VEGF is one of the strongest and most specific angiogenesis cytokines. VEGF is not only closely related to the invasiveness of glioma, but is also proportional to the grade of malignancy of glioma (20,21). The expression of VEGF mRNA and protein has been reported to increase in C6 glioma (22). Moreover, it has been shown that VEGF is expressed in glioma tissues and acts as an angiogenic factor for tumor vessels (6,23). Therefore, we added a VEGF neutralizing antibody into the lower wells to block the effect of VEGF on the C6 glioma-induced migration of BMSCs. We found that the number of migrating BMSCs decreased obviously, which suggests the important role of VEGF in this process. Our results also showed that the number of migrating BMSCs was still higher than the control after blocking VEGF, which indicates that there may be other soluble active factors released from C6 glioma cells which participate in inducing the migration of BMSCs. These results were further supported by analyzing the effect of recombinant rat VEGF164, one major isoform of rat VEGF, on the migration of BMSCs using an in vitro migration assay. The data demonstrated that recombinant rat VEGF164 at a concentration of 20 ng/ml in the lower wells led to a significant increase in migrating BMSCs.

As a transmembrane glycoprotein, VCAM-1 is a member of the immunoglobulin superfamily. VCAM-1 and its receptor intergrin α4β1 are not only expressed on BMSCs, but are also expressed on glioma microvascular endothelia (24,25).
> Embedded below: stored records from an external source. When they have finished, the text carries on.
/-- A payload scrambled for its place, or descrambled (R66, R94). -/
def scrambleAt (cyl sect : Nat) (n : LaneId) (payload : List Byte) : List Byte := scramble (seedOf cyl sect n) payload

/-- Bits of a byte string, most-significant first (R65). -/
def cellsOf (l : List Byte) : List Bool := l.flatMap fun b => (List.range 8).map fun k => b.getLsbD (7 - k)

/-- The bytes of a tag, most-significant first (R340). -/
def tagBytes (t : BitVec 128) : List Byte :=
  (List.range 16).map fun k => t.extractLsb' (8 * (15 - k)) 8

/-- The 496 parity bytes of a codeword (R65). -/
def parityBytes (l : List Byte) : List Byte := let p := Config.ldpcParity l; (List.range 496).map fun k => p.getD k 0

/-- The LDPC codeword of a sector: scrambled payload, tag, parity (R65, R66). -/
def codeword (cyl sect : Nat) (n : LaneId) (payload : List Byte) (tag : BitVec 128) : List Byte :=
  let l := scrambleAt cyl sect n payload ++ tagBytes tag
  l ++ parityBytes l

/-- The sync mark, bit 31 first (R63). -/
def syncMark : List Bool := (List.range 32).map fun k => (0xB3C2_E17A#32).getLsbD (31 - k)

/-- The cells of a media sector, one bit per cell (R63, R64). -/
def sectorBits (cyl sect : Nat) (n : LaneId) (payload : List Byte) (tag : BitVec 128) : List Bool :=
  (List.range 128).map twoT ++ syncMark ++ cellsOf (codeword cyl sect n payload tag) ++ (List.range 16).map twoT

/-- A raw pattern over a sector's cells, bit 31 first (chapter 05, DATA_SEL). -/
def patternBits (w : Word) : List Bool := (List.range 37040).map fun k => w.getLsbD (31 - k % 32)

/-! ### The place of a sector on its track (R56 to R59) -/

/-- D of R56: data cells of a wedge interval. -/
def Dev.dataCells (d : Dev) (g : Grp) (z : Nat) : Nat := d.cpw g z - (d.zone g z).srvCells - 64

/-- The cells of sector k below n at which an interval's data stream ends: before each lies a servo field and a resume field
(R57, R58). -/
def splitsUpTo (n dc k : Nat) : List Nat :=
  if dc = 0 then []
  else
    let first := (dc - k * 37104 % dc) % dc
    ((List.range 36).map fun j => first + j * dc).filter fun i => decide (0 < i) && decide (i < n)

def splitsOf (dc k : Nat) : List Nat := splitsUpTo 37040 dc k

def Dev.splits (d : Dev) (g : Grp) (cyl sect : Nat) : List Nat := splitsOf (d.dataCells g (d.zoneIx g cyl)) sect

/-- A sector's cell in the stream that a lane samples: the resume fields inside the sector count, servo fields do not (R96). -/
def streamAt (splits : List Nat) (i : Nat) : Nat := i + 64 * (splits.filter fun s => decide (s ≤ i)).length

/-- The stream cell at which each resume field begins (R96). -/
def resumeCells (splits : List Nat) : List Nat := splits.zipIdx.map fun p => p.1 + 64 * p.2

/-! ### Correction and front ends (R71 to R74) -/

/-- A rational in units of 1/u, rounded as the implementation rounds (Config.roundUp). -/
def roundTo (u : Nat) (q : Rat) : Int := freeDiv (q.num * u) q.den

/-- Offset and asymmetry correction of one ADC sample, in LSB (R74): saturated 255/16 LSB beyond the 8-bit range, and
carried at 12 bits, that is, in 1/8 LSB. -/
def correct (ofs asym : Rat) (b : Byte) : Rat :=
  let x1 : Rat := b.toInt - ofs / 16
  let x2 := x1 - asym / 1024 * (x1 * x1) / 128
  (roundTo 8 (max (-128 - 255 / 16) (min (127 + 255 / 16) x2)) : Rat) / 8

/-- A reader's front end (R72, R73): a gain code above 240 acts as 240, the cutoff is held within 32 to 128, the boost to
12. -/
def frontEnd (gain : Int) (fc boost : Nat) : FrontEnd := ⟨(clamp 0 240 gain).toNat, max 32 (min 128 fc), min 12 boost⟩

/-! ### The preamble (R80) -/

/-- The sine of k quarter-cells' worth of phase, k in 1/256 turn, in 2^-60. -/
def sine60 (k : Nat) : Int :=
  let q := k % 256 / 64
  let r := k % 64
  let r' := if q % 2 = 0 then r else 64 - r
  -- pi / 2 in 2^-60, over 64
  let x : Int := (r' : Int) * 1811004864519280710 / 64
  let s := sineTerms (x * x / 2 ^ 60) 14 0 x
  if q < 2 then s else -s

/-- What one cell adds to I and Q (R80). -/
def zpsAdd (k : Nat) (x : Rat) (p : Rat × Rat) : Rat × Rat :=
  match k % 4 with
  | 0 => (p.1 + x, p.2)
  | 1 => (p.1, p.2 + x)
  | 2 => (p.1 - x, p.2)
  | _ => (p.1, p.2 - x)

/-- atan2(Q, I) in 1/64 cell, 0 to 255: the step of 1/256 turn nearest to the angle. -/
def phaseOf (i q : Int) : Nat :=
  let proj := fun k => i * sine60 (k + 64) + q * sine60 k
  (List.range 256).foldl (fun b k => if proj b < proj k then k else b) 0

/-- round(160 log10(tgt / A)) with A^2 = 4 (i^2 + q^2) / len^2, limited to 96 either way: the code step
of R80. -/
def gainStep (tgt len : Nat) (i q : Int) : Int :=
  let a2 := 4 * (i * i + q * q).toNat
  if a2 = 0 then 96
  else
    -- the largest n with (tgt len)^320 / a2^160 at least 10^(2 n - 1)
    let x := (tgt * len) ^ 320
    let y := a2 ^ 160
    let ge := fun (n : Int) =>
      if 1 ≤ 2 * n - 1 then decide (y * 10 ^ (2 * n - 1).toNat ≤ x)
      else decide (y ≤ x * 10 ^ (1 - 2 * n).toNat)
    (List.range 193).foldl (fun b k => if ge ((k : Int) - 96) then (k : Int) - 96 else b) (-96)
Previous data showed that the interaction of VCAM-1 and integrin α4β1 enhances the migration of human melanoma cells across activated endothelial cell layers (26). In addition, VCAM-1 contributes to neutrophil trafficking into the central nervous system (27). Our previous data also demonstrated the important role of VCAM-1 in the migration towards gliomas (13). Since VEGF164 is one of the most abundant forms of VEGF found in C6 glioma cells and rat brain, we investigated the effect of recombinant rat VEGF164 on the VCAM-1 expression of BMSCs (28). The RT-PCR and immunofluorescence assay revealed that the incubation with 20 ng/ml VEGF164 elevated the expression of VCAM-1 mRNA and protein in BMSCs. Our data also showed that the neutralization of VCAM-1 decreased the number of migrating BMSCs towards VEGF164, which indicates that VCAM-1 plays an important role in the VEGF164-induced migration of BMSCs. Collectively we conclude that VEGF induces the migration of BMSCs by increasing the VCAM-1 expression in BMSCs.
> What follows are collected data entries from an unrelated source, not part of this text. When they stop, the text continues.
/-- The new width and extents of the areas that are kept, or why the reserve check fails: 1 width,
2 base, 3 an area's extent, 4 the flush extents (R379); `heads` heads are excluded. -/
def Dev.reserveCheck (d : Dev) (g : Grp) (heads : Nat := 1) : Nat × Nat × Nat :=
  let w' := d.get CBL_GRP.WIDTH 0 g - heads
  let pq := (d.band.layout[g].map ImgGroup.pq).getD false
  let n' := weltCount (w' - (if pq then 2 else 1))
  let spared := d.relocTargets g
  let kept := (d.bandsOf g).filter fun p => p.2.state != bsReserve && p.2.state != bsStaged &&
    (p.2.state != bsRetired || spared.contains p.1)
  let total := d.welts g
  let base := total - kept.length * n'
  let bad := kept.any fun p => (holdsData p.2.state || p.2.state == bsSpare || p.2.state == bsFree ||
    p.2.state == bsRetired) &&
    decide (base + p.1 % 32768 * n' < p.2.startWelt + weltCount p.2.data)
  let zone1 := (d.bases g).getD 1 total
  let flushBad := kept.any fun p => p.2.state == bsFlush &&
    decide (zone1 < base + (p.1 % 32768 + 1) * n')
  let why := if w' < 3 then 1 else if total < kept.length * n' then 2 else if bad then 3
    else if flushBad then 4 else 0
  (why, base, n')

/-- Band number of a group's staging entry (R381). -/
def stagingOf (g : Grp) : Nat := g.val * 32768 + 32767

/-- An entry of no band. -/
def noBand (g : Grp) : BandEntry := ⟨g, 0, bsFree, false, 0, 0, 0⟩

/-- The cobbler's cursor of a group: the CURSOR record, its keystone word, and what a checkpoint keeps (R371, R381, R384). With
operation 0 no copy is under way (DEDUCED, log entry 147). -/
def Dev.logCursor (d : Dev) (g : Grp) (op b copied : Nat) : Dev :=
  let d := d.onBand fun x => { x with cursor := x.cursor.set g (if op = 0 then none else some (op, b)) }
  (d.logRec (.cursor g op b copied)).ksWrite ⟨10 + g.val, by omega⟩ (BitVec.ofNat 32 b)

/-- A relocation of the group is dropped: its SPARE area comes back and its staging entry goes. -/
def Dev.dropRelocations (d : Dev) (g : Grp) : Dev :=
  let mine := d.relocTargets g
  if mine.isEmpty then d
  else
    let back := mine.filterMap fun s => (d.bandAt s).map fun e => (s, { e with state := bsSpare })
    let d := d.writeTable ⟨back ++ [(stagingOf g, noBand g)], []⟩
    d.onBand fun b => { b with ops := b.ops.filter fun o => match o.kind with
      | .relocate x _ => x != g
      | _ => true }

/-- Begin a rebuild or a reshape whose check has passed (R379, R380): RESERVE becomes RETIRED, and
the areas are handled in descending order. -/
def Dev.beginCopy (d : Dev) (g : Grp) (kind : OpKind) (byCmd : Bool := false) : Dev :=
  let d := d.dropRelocations g
  let d := d.writeTable ⟨((d.bandsOf g).filter fun p => p.2.state == bsReserve).map fun p =>
    (p.1, { p.2 with state := bsRetired }), []⟩
  let areas := ((d.bandsOf g).filter fun p => p.2.state != bsRetired && p.2.state != bsStaged).map
    Prod.fst
  let todo := areas.reverse
  let d := d.onBand fun b =>
    { b with ops := b.ops ++ [{ kind := kind, todo := todo, total := todo.length, byCmd := byCmd }] }
  ((d.set CBL_PROGRESS.DONE 0 0 g).setSat CBL_PROGRESS.TOTAL todo.length 0 g).set
    CBL_GRP.RESERVE_SHORT 0 0 g

/-- The reserve check failed: RESERVE_SHORT and the almanac record that names the check (R359). -/
def Dev.reserveShort (d : Dev) (g : Grp) (why : Nat) : Dev :=
  ((d.set CBL_GRP.RESERVE_SHORT 1 0 g).raise CBL_INT_STATUS.RESERVE_SHORT).event 0x05 10 [g, why]

/-- Failed heads that some band of the group still names. -/
def Dev.namedFailed (d : Dev) (g : Grp) : Nat :=
  ((d.bandsOf g).filter fun p => p.2.state != bsRetired && p.2.state != bsFree).foldl
    (fun m p => m ||| (p.2.members &&& d.failedMask g)) 0

/-- Start a rebuild of a DEGRADED group (R359, R361). -/
def Dev.startRebuild (d : Dev) (g : Grp) (byCmd : Bool := false) : Dev :=
  let m := d.namedFailed g
  let why := (d.reserveCheck g (popcount8 m)).1
  if why != 0 then d.reserveShort g why
  else ((d.beginCopy g (.rebuild g m) byCmd).setGrpState g gsRebuilding).journalCheck g

/-- The failed-member mask of a group: its register field, its keystone word, and what the media keep until the group is formatted
(R357). -/
def Dev.setFailed (d : Dev) (g : Grp) (m : Nat) : Dev :=
  let d := (d.set CBL_GRP.FAILED m 0 g).ksWrite (ksFailed g) (BitVec.ofNat 32 m)
  { d with media := { d.media with failed := d.media.failed.set g m } }

/-- A head becomes a failed member of its group (R357 to R359, R361, R385). -/
def Dev.memberFailed (d : Dev) (g : Grp) (i : HeadIx) : Dev :=
  if bit (d.failedMask g) i then d
  else
    let d := d.setFailed g (setBit (d.failedMask g) i)
    let named := (d.bandsOf g).any fun p => bit p.2.members i && p.2.state != bsRetired
    let st := d.grpState g
    if st == gsOffline || !named then d
    else if d.beyond g then d.goOffline g
    else if st == gsOnline then
      let d := (d.setGrpState g gsDegraded).journalCheck g
      if d.on CBL_CTRL.AUTO_REBUILD then d.startRebuild g else d
    else if st == gsReshaping then (d.setGrpState g gsRebuilding).journalCheck g
    else d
Initially defined as an important intracellular signal transduction pathway, PI3K extensively takes part in a series of intracellular physiological and pathological responses induced by VEGF, including migration (29,30). We utilized LY294002, a PI3K-specific inhibitor, to explore the effect of PI3K on the VEGF-induced migration of BMSCs. The data showed that after blocking PI3K, the migration of BMSCs induced by VEGF164 was inhibited. We also found that the upregulated expression of VCAM-1 mRNA and protein decreased following the treatment with LY294002. These results provide evidence that the PI3K signaling pathway is correlated with the intracellular signal transduction of this directional migration. Since LY294002 cannot completely block VEGF-induced migration of BMSCs, there may be other signaling transduction pathways participating in the regulation of the migratory capacity of BMSCs and VCAM-1 upregulation.
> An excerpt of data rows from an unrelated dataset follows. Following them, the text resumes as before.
/-! ### The reference generator -/

/-- One run of the generator in SEEK, or in the seek of UNLOADING (R221). -/
def Dev.reference (d : Dev) (g : Grp) : Dev :=
  if !d.seeking g then d
  else
    let s := d.srv[g]
    let tgt : Int := s.target * 2 ^ 20
    let e := tgt - s.rpos
    -- 2^-24 by 2^-20, so that the root is in 2^-22
    let vdec : Int := isqrt (2 * d.refWide g 2 4 * e.natAbs).toNat / 4
    let vmag := min (min (s.v.natAbs + d.refParam g 1 4) (d.refParam g 0 0)) vdec
    let vnew := if e < 0 then -vmag else vmag
    let r := s.rpos + vnew
    let near := decide (((tgt - r).natAbs : Int) ≤ asr (d.coef g (d.get SRV_BAND_SEL.CUR g) 9 3) 4)
    if near then
      let d := d.onSrv g fun s => { s with rpos := tgt, v := 0, aref := 0 }
      if d.srvState g == stSeek then d.enter g stSettle
      else d.onSrv g fun s => { s with ramp := true }
    else d.onSrv g fun s => { s with rpos := r, v := vnew, aref := vnew - s.v }

/-! ### Injection -/

/-- The generator's signal s_k of the sample (R256), in Q1.15, with the free place of the swept sine
within its 2 LSB. -/
def Dev.icuSignal (d : Dev) (g : Grp) : Int × Dev :=
  let u := d.srv[g].icu
  match d.get SRV_ICU_CTRL.TYPE g with
  | 0 =>
    let (k, d) := d.draw
    (clamp (-32768) 32767 (sine15 (u.phi % 2 ^ 32) + (Config.freeValue k % 5 : Nat) - 2), d)
  | 1 => (if u.lfsr.testBit 14 then 32767 else -32767, d)
  | _ =>
    let w := d.word SRV_ICU_TABLE g (u.step / 2)
    (sext 16 (bits w (16 * (u.step % 2)) 16), d)

/-- Entries, bits or frequencies of the program (R256). -/
def Dev.icuCount (d : Dev) (g : Grp) : Nat :=
  let n := atLeast1 (d.get SRV_ICU_SWEEP.COUNT g)
  if d.get SRV_ICU_CTRL.TYPE g = 2 then min n 4096 else n

/-- Samples that one frequency, bit or entry lasts. -/
def Dev.icuHold (d : Dev) (g : Grp) : Nat :=
  if d.get SRV_ICU_CTRL.TYPE g = 0 then atLeast1 (d.get SRV_ICU_SWEEP.DWELL g)
  else atLeast1 (d.get SRV_ICU_AMP.HOLD g)

/-- The generator at the start of its program (R256). -/
def Dev.icuInit (d : Dev) (g : Grp) : Dev :=
  let f := (d.word SRV_ICU_F0 g).toNat
  d.onSrv g fun s => { s with icu :=
    { s.icu with phi := 0, freq := f, lfsr := 1, step := 0, held := 0 } }

/-- The program has ended: it restarts with LOOP, else the generator stops; a start that waits stays (R255, R256). -/
def Dev.icuEnd (d : Dev) (g : Grp) : Dev :=
  if d.on SRV_ICU_CTRL.LOOP g then d.icuInit g else d.icuRest g

/-- The running program has reached COUNT (R256). -/
def Dev.icuDone (d : Dev) (g : Grp) : Bool :=
  d.on SRV_ICU_CTRL.RUN g && decide (d.icuCount g ≤ d.srv[g].icu.step)

/-- Advance the generator by one sample (R256). -/
def Dev.icuAdvance (d : Dev) (g : Grp) : Dev :=
  let u := d.srv[g].icu
  let lastHold := decide (d.icuHold g ≤ u.held + 1)
  let step := if lastHold then u.step + 1 else u.step
  let u' : Icu :=
    { u with phi := (u.phi + u.freq) % 2 ^ 32, held := if lastHold then 0 else u.held + 1,
             step := step,
             freq := if lastHold then (u.freq + (d.word SRV_ICU_FSTEP g).toNat) % 2 ^ 32 else u.freq,
             lfsr := if lastHold then
                 (u.lfsr * 2 + (u.lfsr.testBit 14 ^^ u.lfsr.testBit 13).toNat) % 2 ^ 15
               else u.lfsr }
  d.onSrv g fun s => { s with icu := u' }

/-- The generator in one sample: stop, start, signal (R255 to R257). -/
def Dev.icuSample (d : Dev) (g : Grp) : Dev :=
  let d := d.when d.srv[g].icu.stop (·.icuRest g)
  let d := d.when (d.icuDone g) (·.icuEnd g)
  let start := d.srv[g].icu.armed && (!d.on SRV_ICU_CTRL.SYNC g || d.srv[g].wedge == 0)
  let d := d.when start fun d =>
    let d := (d.icuInit g).onSrv g fun s => { s with icu := { s.icu with armed := false } }
    ((d.set SRV_ICU_CTRL.RUN 1 g).set SRV_ICU_CTRL.GO 0 g).trigger g 1
  if !d.on SRV_ICU_CTRL.RUN g then d
  else
    let (x, d) := d.icuSignal g
    let amp : Int := d.get SRV_ICU_AMP.AMP g
    let d := d.onSrv g fun s => { s with icu := { s.icu with inj := asr (x * amp + 2 ^ 14) 15 } }
    d

/-! ### Capture -/

/-- The word of a capture source (R258). -/
def Dev.capSource (d : Dev) (g : Grp) (xhat : Vector Int 32) (z : List (Nat × Int)) (u : List Int)
    (code : Nat) : Word :=
  let s := d.srv[g]
  let entry := fun c => ((z.find? fun p => p.1 == c).map Prod.snd).getD 0
  if h : code < 8 then
    BitVec.ofInt 32 (sat32 (s.y[code] + (if d.get SRV_ICU_CTRL.HEAD g == code then 256 * d.injAt g 1 else 0)))
  else if 0x10 ≤ code ∧ code < 0x20 then BitVec.ofInt 32 (entry (32 + (code - 0x10)))
  else if h : 0x20 ≤ code ∧ code < 0x40 then BitVec.ofInt 32 xhat[code - 0x20]
  else if 0x40 ≤ code ∧ code ≤ 0x48 then BitVec.ofInt 32 (u.getD (code - 0x40) 0)
  else if h : 0x50 ≤ code ∧ code ≤ 0x58 then BitVec.ofInt 32 s.applied[code - 0x50]
  else if code = 0x60 then BitVec.ofInt 32 s.rpos
  else if code = 0x61 then BitVec.ofInt 32 (entry 48)
  else if code = 0x62 then BitVec.ofInt 32 (entry 49)
  else if code = 0x63 then BitVec.ofInt 32 s.icu.inj
  else if code = 0x64 then BitVec.ofInt 32 (sext 16 (d.get SRV_AMP_MEAS.IVCM g))
  else if code = 0x65 then BitVec.ofInt 32 (sext 16 (d.get SRV_AMP_MEAS.BEMF g))
  else 0

/-- The record's status word, bytes 36 to 39 (R258). -/
def Dev.capStatus (d : Dev) (g : Grp) (trig sat : Bool) : Word :=
  BitVec.ofNat 32 (d.srv[g].wedge % 1024 + 2 ^ 10 * d.get SRV_BAND_SEL.CUR g +
    2 ^ 15 * d.srvState g + 2 ^ 19 * d.get SRV_ICU_CTRL.RUN g + 2 ^ 20 * trig.toNat +
    2 ^ 21 * sat.toNat + 2 ^ 22 * d.get SRV_STATUS.TIMER g)

/-- The capture ends: the result record and the interrupt (R260, R261). -/
def Dev.capEnd (d : Dev) (g : Grp) (overrun aborted : Bool) : Dev :=
  let c := d.srv[g].cap
  let kept := if c.trigged then c.preKept else min (d.get SRV_CAP_LEN.PRE g) c.sample
  let d := (((d.set SRV_CAP_RESULT.OVERRUN overrun.toNat g).set SRV_CAP_RESULT.ABORTED aborted.toNat g).set
    SRV_CAP_RESULT.TRIGGERED c.trigged.toNat g).set SRV_CAP_RESULT.PRE_KEPT kept g
  let d := (d.stamp SRV_CAP_RESULT.VALID SRV_CAP_RESULT.SEQ g).raise SRV_INT_STATUS.CAPTURE g
  (d.set SRV_CAP_CTRL.ARM 0 g).onSrv g fun s =>
    { s with cap := { s.cap with trigged := false, trigNow := false } }

/-- The trigger of the sample: one that an event marked, or a sample of wedge 0 (R260). -/
def Dev.capTrigger (d : Dev) (g : Grp) : Bool :=
  !d.srv[g].cap.trigged && (d.srv[g].cap.trigNow ||
    (d.get SRV_CAP_CTRL.TRIG g == 4 && d.srv[g].wedge == 0))

/-- The last record after the trigger has been written (R260). -/
def Dev.capDone (d : Dev) (g : Grp) : Bool :=
  d.on SRV_CAP_CTRL.ARM g && d.srv[g].cap.trigged && d.srv[g].cap.left == 0

/-- Form the sample's capture record (R258 to R260). -/
def Dev.capSample (d : Dev) (g : Grp) (xhat : Vector Int 32) (z : List (Nat × Int)) (u : List Int)
    (sat : Bool) : Dev :=
  if !d.on SRV_CAP_CTRL.ARM g then d
  else if d.capDone g then d.capEnd g false false
  else if 16 ≤ d.srv[g].cap.fifo.length then (d.bump SRV_CAP_STATUS.DROPPED g).capEnd g true false
  else
    let trig := d.capTrigger g
    let sel := (List.range 8).map fun k => bits (d.word SRV_CAP_SEL g (k / 4)) (8 * (k % 4)) 8
    let rec_ := sel.map (d.capSource g xhat z u) ++
      [BitVec.ofNat 32 d.srv[g].cap.sample, d.capStatus g trig sat] ++ List.replicate 6 0
    let written := d.get SRV_CAP_STATUS.WRITTEN g
    let pre := d.get SRV_CAP_LEN.PRE g
    let d := d.set SRV_CAP_STATUS.WRITTEN (written + 1) g
    let d := d.onSrv g fun s => { s with cap :=
      { s.cap with fifo := s.cap.fifo ++ [rec_], sample := s.cap.sample + 1,
                   trigged := s.cap.trigged || trig, trigNow := false,
                   preKept := if trig then min pre s.cap.sample else s.cap.preKept,
                   left := if trig then d.get SRV_CAP_LEN.LEN g - pre else s.cap.left - 1 } }
    d

/-! ### Transfer to automatic control -/

/-- Preset one state (R252). -/
def Dev.presetState (g : Grp) (int : Option Nat) (j : Fin 32) (d : Dev) : Dev :=
  let x : Int :=
    match d.get SRV_PRESET.MODE g j with
    | 1 => 0
    | 2 => sat32 (asr (d.meas g (d.get SRV_PRESET.SRC g j) *
        sext 16 (d.get SRV_PRESET.GAIN g j) + 2 ^ 13) 14)
    | _ => d.srv[g].xhat[j]
  if int == some j.val || d.get SRV_DIM.N_STATES g ≤ j.val then d
  else d.onSrv g fun s => { s with xhat := s.xhat.set j x }

/-- Solve the integrator state (R253), and whether S saturated (R207, R209). -/
def Dev.solveInt (d : Dev) (g : Grp) (j : Fin 32) (applied : Int) : Dev × Bool :=
  let set := d.get SRV_BAND_SEL.CUR g
  let z := (d.vectorLow g).filter fun p => p.1 != j.val
  let (s, sat) := d.rowAcc g set 0 z
  let u := d.coef g set 0 j
  let d := d.when sat (·.raise SRV_INT_STATUS.SAT g)
  let d := if u = 0 then
      (d.onSrv g fun s => { s with xhat := s.xhat.set j 0 }).set SRV_SUP_STATUS.PRESET_ERR 1 g
    else d.onSrv g fun t => { t with xhat := t.xhat.set j (sat32 (roundDiv (applied * 2 ^ 30 - s) u)) }
  (d, sat)

/-- A load begins the prediction anew: no head is lost (DEDUCED, log entry 134). -/
def Dev.freshHeads (d : Dev) (g : Grp) : Dev :=
  (d.set SRV_STATUS.LOST 0 g).onSrv g fun s => { s with miss := Vector.replicate 8 0, good := Vector.replicate 8 0 }

/-- Steps 1 to 5 of the transfer sample toward a cylinder (R251), and whether S saturated. -/
def Dev.transferTo (d : Dev) (g : Grp) (cyl : Nat) (i : HeadIx) (r : ServoRec) : Dev × Bool :=
    let a := d.srv[g].applied[(0 : Fin 9)]
    let seen := d.transferHeads g
    let d := d.onSrv g fun s =>
      { s with rpos := recPos r - d.headOfs g i, v := 0, aref := 0, target := cyl, transfer := none,
               wedge := r.wedge }
    let d := d.when (d.srvState g == stLoading) (·.freshHeads g)
    let d := d.each seen fun p d => d.onSrv g fun s =>
      { s with y := s.y.set p.1 (d.posError g p.1 p.2), held := clearBit s.held p.1 }
    let int := (List.finRange 32).find? fun (j : Fin 32) =>
      decide (j.val < d.get SRV_DIM.N_STATES g) && d.get SRV_PRESET.MODE g j == 3
    let d := d.each (List.finRange 32) (Dev.presetState g (int.map Fin.val))
    match int with
    | some j => d.solveInt g j a
    | none => (d, false)

/-! ### Latching commands -/

/-- A seek is latched, and counted with code 0x407 (R220, R221, R577). -/
def Dev.startSeek (d : Dev) (g : Grp) (cyl : Nat) : Dev :=
  let d := d.count 0x407 (some g)
  if d.srvState g == stTrack && d.srv[g].target == cyl then
    (d.raise SRV_INT_STATUS.ON_TRACK g).onSrv g fun s =>
      { s with fe := Vector.replicate 8 0 }
  else (d.enter g stSeek).onSrv g fun s => { s with target := cyl }

/-- A load begins toward a cylinder: heaters at IDLE, ENABLE, LOADING (R224, step 1). -/
def Dev.startLoad (d : Dev) (g : Grp) (cyl : Nat) : Dev :=
  ((d.safetyHeaters g).enter g stLoading).onSrv g fun s =>
    { s with loadCyl := some cyl, loadSeen := [], loadHead := none, loadFailed := false, ramp := false }

/-- A LOAD finds what R224 and R245 ask: PARKED, no RET_LATCH, the published band valid and at or above MIN_BAND, the speed
regulated. -/
def Dev.loadOk (d : Dev) (g : Grp) : Bool :=
  d.srvState g == stParked && !d.on SRV_SUP_STATUS.RET_LATCH g &&
    bit (d.get SRV_BAND_VALID.VALID g) (d.get SRV_BAND_SEL.MEAS g) &&
    decide (d.get SRV_LOAD_CFG.MIN_BAND g ≤ d.get SRV_BAND_SEL.MEAS g) && d.on SPN_STATUS.REGULATED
In summary, our results demonstrate that VEGF plays an important role in C6 glioma-induced migration, and recombinant rat VEGF164 promotes the migration of BMSCs by elevating the VCAM-1 expression of BMSCs, and that PI3K is one of the important signaling molecules mediating the signal transduction of VEGF164-induced migration and VCAM-1 expression of BMSCs.